- Directed by: Nosir Saidov
- Written by: Safar Haqdadov
- Produced by: Rustami Joni
- Starring: Yuriy Nazarov, Nasiba Sharipova, Nasriddin Nuriddinov, Shadi Saleh
- Cinematography: Georgi Dzalayev
- Edited by: Dilovar Sultonov
- Music by: Daler Nazarov
- Distributed by: Small Talk Inc.
- Release date: 2009;
- Running time: 83 minutes
- Country: Tajikistan
- Language: Tajik

= True Noon (film) =

True Noon (Tajik transliteration: Qiyomi roz) is a 2009 Tajik film directed by Nosir Saidov. It was chosen as official selection in 2009 for the International Film Festival Rotterdam. True Noon became the first Tajik film which made it to distribution in Tajikistan in 18 years, i.e. since independence. It was also aired at the Marrakech International Film Festival.

The film was originally funded by Talco Management, a domestic company. However, the funding stopped due to the economic crisis, and Saidov had to search for funding in Europe.

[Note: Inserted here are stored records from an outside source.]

-- ==== Sys2Proof/Machine/Image.lean ====
section
/-! DEFINITION. The meanings of the image updater's commands: IMU_TAKE_FRAME, SELF_FRAME_TAKE, OWNER_REJOINED, OWNER_DOUBTFUL,
OWNER_LOST, REMOTE_RECORD, SELF_RECORD, GATE_ITEM_STEP, GATE_APPLICATION_END (chapters 1 and 2). -/

namespace Sys2Proof.Machine

/-- The IMU may take a frame: it is free, with no owner event in hand, and none waits (R12). -/
def takesFrames (s : State) : Bool := imuSteps s && s.imu.work == .free && s.imu.applying.isNone && s.imu.events.isEmpty

/-- A remote frame leaves the receive queue and becomes the work item: the lost timers that expire before its notice (R53, R55), its
notice (R50), and, when no owner event waits, its application (R13). The entry freed may let the transmitter leave IDLE (R85). -/
def takeRemoteFrame (expiring : List Station) (f : Frame) (rest : List Frame) (s : State) : State :=
  idleExit (finishNotice (noticeFrame f (expireAll expiring { s with lrx.queue := rest, imu.work := .notice f })))

/-- IMU_TAKE_FRAME (R13): the head of the receive queue is a remote frame. -/
def execImuTakeFrame (s : State) (expiring : List Station := []) : Host.Outcome State Fault Refusal :=
  .next
    (match s.lrx.queue with
    | [] => s
    | f :: rest => if takesFrames s = true ∧ f.mark = .remote then takeRemoteFrame expiring f rest s else s)

/-- A self frame applied by its kind, with no notice (R14). -/
def applySelfByKind (f : Frame) (s : State) : State :=
  match f.body with
  | .update records => workOn records .selfRecords s
  | .gate g q => startGate .self g q s
  | .presence _ => endWork { s with imu.work := .selfRecords [] }

/-- SELF_FRAME_TAKE (R14): the head of the receive queue is a self frame. -/
def execSelfFrameTake (s : State) : Host.Outcome State Fault Refusal :=
  .next
    (match s.lrx.queue with
    | [] => s
    | f :: rest =>
      if takesFrames s = true ∧ f.mark = .self then idleExit (applySelfByKind f { s with lrx.queue := rest }) else s)

/-- OWNER_REJOINED (R16): BASELINE OPEN set in every item of the station, all that are left or the next `steps`. -/
def execOwnerRejoined (s : State) (steps : Option Nat := none) : Host.Outcome State Fault Refusal := .next (takeEvent .rejoined steps s)

/-- OWNER_DOUBTFUL (R17): the station's CURRENT items become DOUBTFUL, all that are left or the next `steps`. -/
def execOwnerDoubtful (s : State) (steps : Option Nat := none) : Host.Outcome State Fault Refusal := .next (takeEvent .doubtful steps s)

/-- OWNER_LOST (R18): the station's CURRENT and DOUBTFUL items become STALE, all that are left or the next `steps`. -/
def execOwnerLost (s : State) (steps : Option Nat := none) : Host.Outcome State Fault Refusal := .next (takeEvent .lost steps s)

/-- A host read of a word of the sample view that reaches the port while the record in hand is applied (R142, R166): held while an append
is in flight, and otherwise served at once. -/
def readSampleView (w : Fin 16) (s : State) : State :=
  if accessHeld s (.sampleWord w) then holdAccess (.sampleWord w) s else { s with hpt.readData := sampleViewWord s w.val }

/-- The sample view read, if there is one, reaches the port. -/
def sampleReadArrives (sampleRead : Option (Fin 16)) (s : State) : State :=
  match sampleRead with
  | none => s
  | some w => hostRead (readSampleView w) s

/-- The application of the first remote record ends (R15, R19 to R22): its effects, the accesses it held released, and the next
record or the end of the work item. -/
def finishRemoteRecord (sender : Station) (r : Record) (rest : List Record) (s : State) : State :=
  workOn rest (.remoteRecords sender)
    (releaseHeld (endsWithRecord (findSlot s.imu.items r.item)) (applyRemoteRecord sender r s))

/-- REMOTE_RECORD (R21, R142): the first record of the remote UPDATE frame in hand, and the sample view read that comes meanwhile. -/
def execRemoteRecord (s : State) (sampleRead : Option (Fin 16) := none) : Host.Outcome State Fault Refusal :=
  .next
    (match s.imu.work with
    | .remoteRecords sender (r :: rest) =>
      if imuSteps s then finishRemoteRecord sender r rest (sampleReadArrives sampleRead s) else s
    | _ => s)

/-- The application of the first self record ends (R15, R23). -/
def finishSelfRecord (r : Record) (rest : List Record) (s : State) : State :=
  workOn rest .selfRecords (releaseHeld (endsWithSelfRecord (findSlot s.imu.items r.item)) (applySelfRecord r s))

/-- SELF_RECORD (R23): the first record of the self UPDATE frame in hand. -/
def execSelfRecord (s : State) : Host.Outcome State Fault Refusal :=
  .next
    (match s.imu.work with
    | .selfRecords (r :: rest) => if imuSteps s then finishSelfRecord r rest s else s
    | _ => s)

/-- GATE_ITEM_STEP (R35): the next item of the group that holds a pending part is moved and fed by the test of R25; items without one
are passed over. -/
def execGateItemStep (s : State) : Host.Outcome State Fault Refusal :=
  .next
    (match s.imu.work with
    | .gate _ g =>
      match nextGateSlot s g with
      | none => s
      | some slot => if imuSteps s then updateItem slot Item.moveGate s else s
    | _ => s)

/-- The accesses that a gate application of a group holds (R39, R166). -/
def endsWithGate (s : State) (g : Group) : Access → Bool
  | .viewWord0 slot => inGroup s g slot.val
  | .sampleWord _ => false
  | .planWrite _ _ => false

/-- The end of a gate application (R36): GATE_APPLIED raised, held reads of the group released, the work item ended. -/
def finishGate (g : Group) (s : State) : State :=
  endWork (releaseHeld (endsWithGate s g) (raiseFlag .gateApplied s))

/-- GATE_APPLICATION_END (R36): the last item of the group has been passed. -/
def execGateApplicationEnd (s : State) : Host.Outcome State Fault Refusal :=
  .next
    (match s.imu.work with
    | .gate _ g => if imuSteps s = true ∧ nextGateSlot s g = none then finishGate g s else s
    | _ => s)

end Sys2Proof.Machine
end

The film deals with the changes and unease caused in the common man's life by the government, about which he cares nothing. The state acts only to control its citizens and does not add anything to their life. The film portrays the effects of the change of the borders between Tajikistan and Uzbekistan (not explicitly named in the film), which leads to the erecting of a new fence between two villages and the people's basic instinct to resist this arbitrary change. The film is largely absurdist and humorous, while dealing with weighty matters.

==Plot==
The story takes place in a village of Tajikistan, with another close village in the background. Nilufar (Nasiba Sharipova) is a pretty girl living in a village near the border. She is an assistant to Kirill (Yuriy Nazarov), the Russian operator of a climate observatory on a hill. He has trained her to make observations with the instruments used there. The meteorologist is an old man and has been separated from his family for a long time. He wants to go home, but no replacement has been sent yet, and communications with the central bureau have been disrupted. He decides to transfer his responsibility to Nilufar, after her marriage with Aziz of the next village. But on the day of the engagement, soldiers come and plant barbed wire to separate the two villages. The life of the people, who have thus far enjoyed peace, now falls into severe chaos. The school is in the lower village, as is the clinic and the people of the upper village are not allowed to cross the border except at the nearest border crossing, 50 km away. The biggest problem is Nilufar's wedding. The military has gone so far as to place mines along the fence. Using a home-built metal detector, Kirill tries his best to help the wedding party to cross the mined borders. They manage to do so, but in the closing scene, Kirill steps on a mine he failed to find, and apparently loses his life to allow the young couple to join.

The name of the film originates from the determination of true noon, one of the tasks Nilufar has at the climate observatory, which she discusses with Kirill.